A hero for New Yorkers is how Barrett describes the 13-year-old owl, whose popularity took flight in the past year.

It started with a criminal act -- someone cut the stainless steel mesh of his zoo exhibit on Feb. 2 of last year, and he flew out. Police still haven't made any arrests. Efforts to capture him fizzled out after a few days when the zoo realized he was able to catch his own food.

"We had grave concerns about how Flaco would survive in the city because there are so many threats," said Andrew Maas, with New York City Audubon.

And there still are.
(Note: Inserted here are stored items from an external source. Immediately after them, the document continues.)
-- ==== Sys2Proof/Machine/Formats.lean ====
section
/-! DEFINITION. The byte layouts (11_formats_straps_and_pins.md): frame headers and payloads with their
range checks (R93, R94, R56, R190), the CRC (R95), the notice record (R193) and the state codes (R192). -/

namespace Sys2Proof.Machine

/-! ### Multi-byte values (R189) -/

def bytesOf16 (x : BitVec 16) : List Byte := [x.extractLsb' 8 8, x.extractLsb' 0 8]

def bytesOf32 (x : BitVec 32) : List Byte :=
  [x.extractLsb' 24 8, x.extractLsb' 16 8, x.extractLsb' 8 8, x.extractLsb' 0 8]

def word16 (hi lo : Byte) : BitVec 16 := hi ++ lo

def word32 (a b c d : Byte) : BitVec 32 := a ++ b ++ c ++ d

/-- A count as one byte. -/
def byteOf (n : Nat) : Byte := BitVec.ofNat 8 n

/-! ### Kinds (R90, R93) -/

/-- The kind code (R93). -/
def kindCode (k : FrameKind) : BitVec 4 :=
  match k with
  | .tick => 0x1
  | .found => 0x2
  | .join => 0x3
  | .leave => 0x4
  | .snap => 0x5
  | .release => 0x6
  | .renew => 0x7
  | .acquire => 0x8

/-- The kind of an assigned code (R93). -/
def kindOfCode (c : BitVec 4) : Option FrameKind :=
  match c.toNat with
  | 1 => some .tick
  | 2 => some .found
  | 3 => some .join
  | 4 => some .leave
  | 5 => some .snap
  | 6 => some .release
  | 7 => some .renew
  | 8 => some .acquire
  | _ => none

/-- The kind of a payload. -/
def bodyKind (b : FrameBody) : FrameKind :=
  match b with
  | .tick => .tick
  | .found _ => .found
  | .join => .join
  | .leave => .leave
  | .snap _ => .snap
  | .release _ _ => .release
  | .renew _ => .renew
  | .acquire _ _ _ _ _ => .acquire

/-- The kind a slot sends (R111). -/
def slotKind (c : SlotContent) : FrameKind :=
  match c with
  | .acquire _ _ _ _ _ => .acquire
  | .release _ _ => .release
  | .renew _ => .renew
  | .tick => .tick
  | .found => .found
  | .join => .join
  | .leave => .leave
  | .snap => .snap

/-- RELEASE, RENEW and ACQUIRE are the ordinary frames (R89). -/
def isOrdinary (k : FrameKind) : Bool :=
  match k with
  | .release | .renew | .acquire => true
  | .tick | .found | .join | .leave | .snap => false

/-! ### Payload records (R190) -/

def modeBit (m : Mode) : BitVec 1 :=
  match m with
  | .exclusive => 0
  | .shared => 1

/-- The tag byte: station, mode, client (R190). -/
def tagByte (t : Tag) (m : Mode) : Byte :=
  BitVec.ofNat 4 t.station.val ++ modeBit m ++ BitVec.ofNat 3 t.client.val

/-- The tag and mode of a tag byte (R190). -/
def tagOfByte (b : Byte) : Tag := { station := stationOfHighBits b, client := clientOfLowBits b }
def modeOfTagByte (b : Byte) : Mode := modeOfBit (b.getLsbD 3)

def statusByte (x : HolderStatus) : Byte :=
  match x with
  | .live => 0x00
  | .fenced => 0x01

def patienceByte (p : Patience) : Byte :=
  match p with
  | .ticks n => byteOf n
  | .unlimited => 0xFF

/-- A holder record of a lease item, six bytes (R190). -/
def holderBytes (h : Holder) : List Byte :=
  [tagByte h.tag h.mode, statusByte h.status, byteOf h.term, byteOf h.remaining] ++ bytesOf16 h.grant

/-- A waiter record of a lease item, three bytes (R190). -/
def waiterBytes (w : Waiter) : List Byte := [tagByte w.tag w.mode, byteOf w.term, patienceByte w.patience]

/-- Bytes 1 onwards of a lease item (R190, R192). -/
def entryBytes (e : LeaseEntry) : List Byte :=
  bytesOf16 e.counter ++
    [BitVec.ofNat 4 e.holders.length ++ BitVec.ofNat 4 e.waiters.length] ++
    e.holders.flatMap holderBytes ++ e.waiters.flatMap waiterBytes

def recordStateBits (x : RecordState) : BitVec 2 :=
  match x with
  | .absent => 0
  | .joining => 1
  | .member => 2

def progressByte (p : Option Progress) : Byte :=
  match p with
  | none => 0x00
  | some (.remaining r) => byteOf r
  | some .awaitingRoster => 0x80

/-- A station record, two bytes (R190). -/
def recordBytes (x : StationRecord) : List Byte :=
  [recordStateBits x.state ++ (0 : BitVec 4) ++ BitVec.ofNat 2 x.miss.val, progressByte x.progress]

/-- The sixteen records, station 0 first (R190). -/
def allRecordBytes (records : Vector StationRecord 16) : List Byte :=
  (List.finRange 16).flatMap fun i => recordBytes records[i]

/-- The item number (R55). -/
def itemNumber (x : SnapItem) : Fin 65 :=
  match x with
  | .roster _ _ _ _ => 0
  | .lease l _ => l.succ

/-- The payload of a frame (R190). -/
def payloadBytes (b : FrameBody) : List Byte :=
  match b with
  | .tick | .join | .leave => []
  | .found n => [byteOf n]
  | .snap (.roster n commits ticks records) =>
      [0x00, byteOf n] ++ bytesOf32 commits ++ bytesOf32 ticks ++ allRecordBytes records
  | .snap (.lease l e) => byteOf (l.val + 1) :: entryBytes e
  | .release l c => [byteOf l.val, byteOf c.val]
  | .renew entries => entries.flatMap fun lc => [byteOf lc.1.val, byteOf lc.2.val]
  | .acquire l c m t p =>
      [byteOf l.val, modeBit m ++ (0 : BitVec 4) ++ BitVec.ofNat 3 c.val, byteOf t, byteOf p]

/-! ### Reading payloads, with the length and range checks (R93, R94, R56) -/

/-- Entries of a RENEW payload (R190). -/
def readEntries (bytes : List Byte) : Option (List (Lease × Client)) :=
  match bytes with
  | [] => some []
  | [_] => none
  | l :: c :: rest =>
    match leaseOfByte l, clientOfByte c, readEntries rest with
    | some l, some c, some rest => some ((l, c) :: rest)
    | _, _, _ => none

def recordStateOfBits (b : BitVec 2) : Option RecordState :=
  match b.toNat with
  | 0 => some .absent
  | 1 => some .joining
  | 2 => some .member
  | _ => none

/-- The progress byte; unassigned values fail (R190). -/
def progressOfByte (b : Byte) : Option (Option Progress) :=
  if b = 0x00 then some none
  else if b = 0x80 then some (some .awaitingRoster)
  else if b.toNat ≤ 64 then some (some (.remaining b.toNat))
  else none

/-- The fields of a record agree with its state (R56). -/
def recordInRange (x : StationRecord) : Bool :=
  match x.state with
  | .absent => x.miss = 0 && x.progress = none
  | .member => x.progress = none
  | .joining =>
    match x.progress with
    | none => false
    | some .awaitingRoster => true
    | some (.remaining r) => 1 ≤ r && r ≤ 64

/-- A station record of two bytes, in range (R56, R190). -/
def readRecord (b0 b1 : Byte) : Option StationRecord :=
  match recordStateOfBits (b0.extractLsb' 6 2), progressOfByte b1 with
  | some st, some pr =>
    let x : StationRecord :=
      { state := st, miss := ⟨(b0.extractLsb' 0 2).toNat, (b0.extractLsb' 0 2).isLt⟩, progress := pr }
    if recordInRange x then some x else none
  | _, _ => none

/-- The record of station `i` in a roster item (R190). -/
def readItemRecord (bytes : List Byte) (i : Station) : Option StationRecord :=
  readRecord (bytes.getD (10 + 2 * i.val) 0) (bytes.getD (11 + 2 * i.val) 0)

/-- Stations recorded MEMBER or JOINING in a list of records (R56). -/
def presentCount (records : Vector StationRecord 16) : Nat :=
  ((List.finRange 16).filter fun i : Fin 16 => records[i].state ≠ .absent).length

/-- The roster item (R55, R56, R190). -/
def readRosterItem (bytes : List Byte) : Option SnapItem :=
  match bytes with
  | 0x00 :: n :: c3 :: c2 :: c1 :: c0 :: t3 :: t2 :: t1 :: t0 :: rest =>
    if bytes.length = 42 ∧ rest.length = 32 ∧ 1 ≤ n.toNat ∧ n.toNat ≤ 16
        ∧ (List.finRange 16).all (fun i => (readItemRecord bytes i).isSome) then
      let records : Vector StationRecord 16 :=
        Vector.ofFn fun i : Fin 16 => (readItemRecord bytes i).getD { state := .absent, miss := 0, progress := none }
      if presentCount records ≤ n.toNat then
        some (.roster n.toNat (word32 c3 c2 c1 c0) (word32 t3 t2 t1 t0) records)
      else none
    else none
  | _ => none

/-- A holder's fields are in range (R56). -/
def holderInRange (h : Holder) : Bool :=
  1 ≤ h.term && h.term ≤ 255 && h.grant ≠ 0 && 1 ≤ h.remaining &&
    (match h.status with
     | .live => h.remaining ≤ h.term
     | .fenced => h.remaining ≤ Config.fenceCount)

/-- A waiter's fields are in range (R56). -/
def waiterInRange (w : Waiter) : Bool :=
  1 ≤ w.term && w.term ≤ 255 &&
    (match w.patience with
     | .unlimited => true
     | .ticks n => 1 ≤ n && n ≤ 254)

/-- All tags of an entry, holders first. -/
def entryTags (e : LeaseEntry) : List Tag := e.holders.map (·.tag) ++ e.waiters.map (·.tag)

/-- An entry obeys the limits a lease item is checked for (R56). -/
def entryInRange (e : LeaseEntry) : Bool :=
  e.holders.length ≤ Config.holderLimit && e.waiters.length ≤ Config.waiterLimit &&
    e.holders.all holderInRange && e.waiters.all waiterInRange &&
    (e.holders.length ≤ 1 || e.holders.all (fun h => h.mode = .shared)) &&
    (entryTags e).Nodup

/-- `n` holder records and the bytes after them (R190). -/
def readHolders (n : Nat) (bytes : List Byte) : Option (List Holder × List Byte) :=
  match n, bytes with
  | 0, rest => some ([], rest)
  | n + 1, tag :: status :: term :: left :: g1 :: g0 :: rest =>
    match readHolders n rest with
    | none => none
    | some (hs, rest) =>
      some
        ({ tag := tagOfByte tag
           mode := modeOfTagByte tag
           status := if status.getLsbD 0 then .fenced else .live
           term := term.toNat
           remaining := left.toNat
           grant := word16 g1 g0 } :: hs, rest)
  | _ + 1, _ => none

/-- The patience of a waiter record (R190). -/
def patienceOfByte (b : Byte) : Patience := if b = 0xFF then .unlimited else .ticks b.toNat

/-- `n` waiter records, which end the bytes (R190). -/
def readWaiters (n : Nat) (bytes : List Byte) : Option (List Waiter) :=
  match n, bytes with
  | 0, [] => some []
  | n + 1, tag :: term :: patience :: rest =>
    match readWaiters n rest with
    | none => none
    | some ws =>
      some
        ({ tag := tagOfByte tag
           mode := modeOfTagByte tag
           term := term.toNat
           patience := patienceOfByte patience } :: ws)
  | _, _ => none

/-- The entry of bytes 1 onwards of a lease item, of exactly the length its counts give (R56, R93). -/
def readEntry (bytes : List Byte) : Option LeaseEntry :=
  match bytes with
  | c1 :: c0 :: counts :: rest =>
    match readHolders (counts.extractLsb' 4 4).toNat rest with
    | none => none
    | some (hs, rest) =>
      match readWaiters (counts.extractLsb' 0 4).toNat rest with
      | none => none
      | some ws =>
        let e : LeaseEntry := { counter := word16 c1 c0, holders := hs, waiters := ws }
        if entryInRange e then some e else none
  | _ => none

/-- A lease item (R55, R56). -/
def readLeaseItem (bytes : List Byte) : Option SnapItem :=
  match bytes with
  | [] => none
  | k :: rest =>
    if h : 1 ≤ k.toNat ∧ k.toNat ≤ 64 then
      match readEntry rest with
      | none => none
      | some e => some (.lease ⟨k.toNat - 1, by omega⟩ e)
    else none

/-- The payload of a frame of a kind, if its length is that of the kind and every field is in range
(checks 3 and 5 of R93). -/
def readPayload (k : FrameKind) (bytes : List Byte) : Option FrameBody :=
  match k with
  | .tick => if bytes = [] then some .tick else none
  | .join => if bytes = [] then some .join else none
  | .leave => if bytes = [] then some .leave else none
  | .found =>
    match bytes with
    | [n] => if 1 ≤ n.toNat ∧ n.toNat ≤ 16 then some (.found n.toNat) else none
    | _ => none
  | .snap =>
    match readRosterItem bytes with
    | some x => some (.snap x)
    | none => (readLeaseItem bytes).map .snap
  | .release =>
    match bytes with
    | [l, c] =>
      match leaseOfByte l, clientOfByte c with
      | some l, some c => some (.release l c)
      | _, _ => none
    | _ => none
  | .renew =>
    if bytes = [] ∨ 2 * Config.renewEntryLimit < bytes.length then none
    else (readEntries bytes).map .renew
  | .acquire =>
    match bytes with
    | [l, cm, t, p] =>
      match leaseOfByte l with
      | none => none
      | some l =>
        if t = 0 then none
        else some (.acquire l (clientOfLowBits cm) (modeOfBit (cm.getLsbD 7)) t.toNat p.toNat)
    | _ => none

/-! ### Header, CRC and the whole frame (R90, R95) -/

/-- The header byte (R90). -/
def headerByte (k : FrameKind) (station : Station) : Byte := kindCode k ++ BitVec.ofNat 4 station.val

/-- One data bit into the CRC register (R95). -/
def crcBit (crc : BitVec 16) (b : Bool) : BitVec 16 :=
  if crc.getLsbD 15 ^^ b then (crc <<< 1) ^^^ 0x1021 else crc <<< 1

/-- The bits of a byte in the order they are sent (R189). -/
def bitsOf (b : Byte) : List Bool := [7, 6, 5, 4, 3, 2, 1, 0].map fun i => b.getLsbD i

/-- The CRC of a sequence of bytes (R95). -/
def crc16 (bytes : List Byte) : BitVec 16 := (bytes.flatMap bitsOf).foldl crcBit 0xFFFF

/-- The bytes from the header to the second CRC cell as the sender drives them (R90). -/
def frameBytes (station : Station) (check : Byte) (b : FrameBody) : List Byte :=
  let data := [headerByte (bodyKind b) station, check, byteOf (payloadBytes b).length] ++ payloadBytes b
  data ++ bytesOf16 (crc16 data)

/-! ### Verdict bytes (R90, R102) -/

def commitByte : Byte := 0x00
def refuseByte : Byte := 0x33
def voidByte : Byte := 0x0F
def undrivenByte : Byte := 0xFF

/-! ### State codes and the notice record (R192, R193) -/

/-- The local state code (R192). -/
def localStateCode (x : LocalState) : Byte :=
  match x with
  | .standby => 0x00
  | .seeking => 0x01
  | .joining => 0x02
  | .member => 0x03
  | .leaving => 0x04
  | .detached => 0x05

def denyCode (x : DenyReason) : Byte :=
  match x with
  | .busy => 0x01
  | .queueFull => 0x02
  | .duplicate => 0x03

def withdrawCode (x : WithdrawReason) : Byte :=
  match x with
  | .localRequest => 0x01
  | .committed => 0x02
  | .notPresent => 0x03

def revokeCode (x : RevokeReason) : Byte :=
  match x with
  | .isolated => 0x01
  | .removed => 0x02
  | .diverged => 0x03
  | .tailError => 0x04
  | .foreign => 0x05
  | .leaving => 0x06

def rosterCode (x : RosterReason) : Byte :=
  match x with
  | .joined => 0x01
  | .member => 0x02
  | .left => 0x03
  | .removed => 0x04
  | .deniedFull => 0x05

/-- The ten bytes of a record from its fields; an absent field is given as 0xFF, an absent grant number
as 0 (R193). -/
def recordOf (kind : Byte) (stamp : BitVec 16) (lease station client reason : Byte) (grant : BitVec 16)
    (last : Byte) : List Byte :=
  [kind] ++ bytesOf16 stamp ++ [lease, station, client, reason] ++ bytesOf16 grant ++ [last]

/-- A notice record as TAKE_NOTICE shifts it out (R193). -/
def noticeBytes (n : Notice) : List Byte :=
  match n.body with
  | .granted l c g => recordOf 0x01 n.stamp (byteOf l.val) 0xFF (byteOf c.val) 0xFF g 0xFF
  | .queued l c p => recordOf 0x02 n.stamp (byteOf l.val) 0xFF (byteOf c.val) 0xFF 0 (byteOf p)
  | .denied l c x => recordOf 0x03 n.stamp (byteOf l.val) 0xFF (byteOf c.val) (denyCode x) 0 0xFF
  | .timedOut l c => recordOf 0x04 n.stamp (byteOf l.val) 0xFF (byteOf c.val) 0xFF 0 0xFF
  | .released l c g => recordOf 0x05 n.stamp (byteOf l.val) 0xFF (byteOf c.val) 0xFF g 0xFF
  | .withdrawn l c x => recordOf 0x06 n.stamp (byteOf l.val) 0xFF (byteOf c.val) (withdrawCode x) 0 0xFF
  | .expired l c g => recordOf 0x07 n.stamp (byteOf l.val) 0xFF (byteOf c.val) 0xFF g 0xFF
  | .revoked l c g x => recordOf 0x08 n.stamp (byteOf l.val) 0xFF (byteOf c.val) (revokeCode x) g 0xFF
  | .sendFailedAcquire l c => recordOf 0x09 n.stamp (byteOf l.val) 0xFF (byteOf c.val) 0x08 0 0xFF
  | .sendFailedRelease l c => recordOf 0x09 n.stamp (byteOf l.val) 0xFF (byteOf c.val) 0x06 0 0xFF
  | .sendFailedRenew => recordOf 0x09 n.stamp 0xFF 0xFF 0xFF 0x07 0 0xFF
  | .sendFailedJoin => recordOf 0x09 n.stamp 0xFF 0xFF 0xFF 0x03 0 0xFF
  | .sendFailedLeave => recordOf 0x09 n.stamp 0xFF 0xFF 0xFF 0x04 0 0xFF
  | .watch l t g added count =>
      recordOf 0x0A n.stamp (byteOf l.val) (byteOf t.station.val) (byteOf t.client.val)
        (if added then 0x01 else 0x02) g (byteOf count)
  | .roster st x => recordOf 0x0B n.stamp 0xFF (byteOf st.val) 0xFF (rosterCode x) 0 0xFF
  | .state x => recordOf 0x0C n.stamp 0xFF 0xFF 0xFF (localStateCode x) 0 0xFF
  | .overflow c => recordOf 0x0D n.stamp 0xFF 0xFF 0xFF 0xFF 0 (byteOf c)

end Sys2Proof.Machine
end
While Flaco has been able to quickly adapt to eating the rats in high supply citywide, they themselves could be infected by rat poison through traps.

"Flaco could ingest the poison itself and that would be deadly, so we are very much advocating for alternative use, alternative means of rodent control," Maas said.

The Central Park Zoo says it's monitored him over the past year, adding:

"We appreciate all those who care about the well-being of the Central Park Eurasian owl ... This criminal act has jeopardized the safety of the bird ... We are prepared to resume recovery efforts if he shows any sign of difficulty or distress."

Flaco has traveled quite a bit around the city within the past year. He left Central Park in late October of last year and even went down to the East Village. He now spends his time on the Upper West Side in apartment building courtyards.

"He seems to be living a life of purpose now. You see that in the way he behaves. He gets ready for fly out. He gets ready to hunt. He takes great care of himself," Barrett said.

If you are lucky enough to see Flaco, it's recommended you stay quiet, move slowly and admire from afar. Bird experts also urge you not to use flash photography in front of Flaco because it could damage his eyes.

Flaco will turn 14 this year. Birds of his kind have a life expectancy of 20 years in the wild or as long as 60 years in captivity.